With the initial breakthrough of the Denoising Diffusion , diffusion models have evolved into a powerful tool for a wide range of applications in machine learning, including image generation and text generation. The rise and the recent release of Stable Diffusion in August 2022 has shown superior performance in a wide range of practical applications - from artistic and creative projects to scientific and industrial ones and has recently paved its way into the natural sciences, which includes the field of drug discovery .

Data-driven applications have increasingly been shown to accelerate solving diverse problems in the drug discovery pipeline – from the use of predictive analytical methods for target identification and lead optimization, to the analysis of large-scale biological data for drug repurposing and personalized medicine. To limit the scope of the blog post, we will only focus on the use of generative methods in molecular conformation generation.

Motivation

Generating molecular conformations is a task fundamental to cheminformatics and drug discovery.
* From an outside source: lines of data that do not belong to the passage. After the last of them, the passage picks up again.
-- ==== Sys2Proof/Machine/Step.lean ====
section
/-!
DEFINITION. Machine/Step.lean: one step of the block: the command at the front of the queue is carried out;
with no command waiting one FCLK cycle passes.
-/
namespace Sys2Proof.Machine

/-- One step. With the queue empty an FCLK cycle passes (DESIGN CHOICE: the table has no row for the clock). -/
def step (s : State) : Host.Outcome State Fault Refusal :=
  match s.pending with
  | [] => .next (passCycles s 1)
  | c :: rest => exec c { s with pending := rest }

/-- The state with the command that a table word spells in front of the queue; no row of the table gives bits,
so no word spells one. -/
def State.withFetchWord (s : State) (nbits w : Nat) : State :=
  match decodeTableWord nbits w with
  | some c => { s with pending := c :: s.pending }
  | none => s

end Sys2Proof.Machine
end

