-- ==== Sys2Proof/Certificates/Slice0/Obligations.lean ====
section
/-!
DEFINITION. Certificates/Slice0/Obligations.lean: the statements about the block, for the provers.
-/
open Sys2Proof Sys2Proof.Machine

/-- The queue of commands. A step with a command in front of the queue is that command on the state with the rest of
the queue; with no command waiting it is one FCLK cycle, in which no register and no byte of memory changes. (That
an empty queue lets a cycle pass, and does not hold the clock, is the model's own choice: log entry 2.) -/
def Obligations.StepRunsFrontCommand : Prop :=
  (∀ (c : Instr) (rest : List Instr) (s : State),
    step { s with pending := c :: rest } = exec c { s with pending := rest }) ∧
  (∀ s : State, s.pending = [] →
    ∃ t, step s = .next t ∧ t.pending = [] ∧ t.regs = s.regs ∧ t.mem = s.mem ∧
      t.mode = s.mode ∧ t.fclk = (if s.mode.mode = .held then s.fclk else s.fclk + 1))

/-- R18, R22, R26, R59, R530: what the release from Held leaves. Survey after Held, device time 0, DEV and
SURVEYOR_MB the only pages that are READY, the device-internal pages' owner codes, no commit pending, memory with no
byte listed, and no command waiting; memory is in its canonical form and the log within its bound. -/
def Obligations.ResetState : Prop :=
  State.reset.mode.mode = .survey ∧ State.reset.mode.prior = .held ∧ State.reset.devtime = 0 ∧
    (∀ p ∈ allPages, State.reset.ready p = (p == .dev || p == .surveyorMb)) ∧
    (∀ p ∈ allPages, State.reset.pend p = none) ∧
    State.reset.owner .clkpwr = 0x42 ∧ State.reset.owner .legacy = 0x42 ∧ State.reset.owner .surveyorMb = 0x41 ∧
    State.reset.owner .world = 0x40 ∧ State.reset.mem.cells = [] ∧ State.reset.pending = [] ∧
    Memory.wf State.reset.mem.cells = true ∧ State.reset.log.queue.length ≤ 1024

/-- Every command is answered, in every state: the step takes it from the front of the queue, and what it does adds
no command and takes none. (R35: every register access returns, and every job, flip commit and memory transaction
completes.) -/
def Obligations.EveryStepAnswers : Prop :=
  ∀ s : State, ∃ t, step s = .next t ∧ t.pending = s.pending.tail

/-- R529, R15: device memory stays in its canonical form, addresses strictly rising and no listed byte equal to what
an unlisted address reads as, whatever a step does. -/
def Obligations.MemoryStaysCanonical : Prop :=
  ∀ s t : State, Memory.wf s.mem.cells = true → step s = .next t → Memory.wf t.mem.cells = true

/-- R537: Surveyor's log queue holds at most 1,024 entries, whatever a step does. -/
def Obligations.LogQueueStaysBounded : Prop :=
  ∀ s t : State, s.log.queue.length ≤ 1024 → step s = .next t → t.log.queue.length ≤ 1024

/-- R30: in Held no master issues an access. Commands that are a master's write do nothing there. -/
def Obligations.NoAccessInHeld : Prop :=
  ∀ (m : Master) (p : Page) (v : Word) (seq : BitVec 16) (s : State), s.mode.mode = .held → s.crossings = [] →
    exec (.commitGo m p seq) s = .next s ∧ exec (.softReset m p v) s = .next s ∧
    exec (.ownerChange m p v) s = .next s ∧ exec (.faultInjectArm m p v) s = .next s ∧
    exec (.safeRequest m v) s = .next s ∧ exec (.unitCtrlWrite m v) s = .next s ∧
    exec (.safeOkSet m v) s = .next s ∧ exec (.kick m v) s = .next s ∧ exec (.hwCtrlRestart m v) s = .next s ∧
    (∀ k, exec (.claim m k v) s = .next s) ∧ (∀ k, exec (.mbReqGo m k v) s = .next s) ∧
    (∀ k, exec (.statCfgWrite m k v) s = .next s) ∧
    (∀ a : BitVec 26, exec (.registerWrite m a 15 v 0) s = .next s)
The conformation of a molecule refers to the three-dimensional (3D) coordinates of all the atoms in a molecule in a 3D Euclidean space, which can be interconverted by rotations about formally single bonds . It allows for the prediction of the physical and chemical properties and interactions of molecules based on their possible 3D conformations, as well as their biological activity. In drug discovery, it is integral to obtain all the possible conformations of molecules for various tasks, such as three-dimensional quantitative structure-activity relationships (3D-QSAR), pharmacophore searching, molecular docking and thermodynamic calculations. Deep generative modelling, which aims to learn complex data distributions, is a recent promising approach to tackle the conformation generation problem . When studying molecules it is important to understand them as three-dimensional structures formed by atoms bonded to each other. To encode the chemical properties, molecules could be represented as graphs where atoms (nodes) are connected by bonds (edges). Representing molecules as 3D molecular graphs captures the spatial arrangement of a molecule, which in turn determines its chemical property. A molecule could take up any conformation based on all possible permutations and combinations of spatial arrangements of atoms. However, some conformations may not occur physically, due to e.g steric hindrance, which arises when the spatial arrangement of atoms leads to unfavourable interactions/repulsive forces, leading to a higher energy state and less stable conformation.

Therefore, we are only interested in conformations that fall in stable low-energy minima, as these low-energy conformations are the ones that the molecule will most likely adopt under natural conditions and play a crucial role in determining the molecule’s behaviour and properties. By identifying and characterizing the low-energy conformations, researchers gain insights into their stability, reactivity and interactions with other molecules.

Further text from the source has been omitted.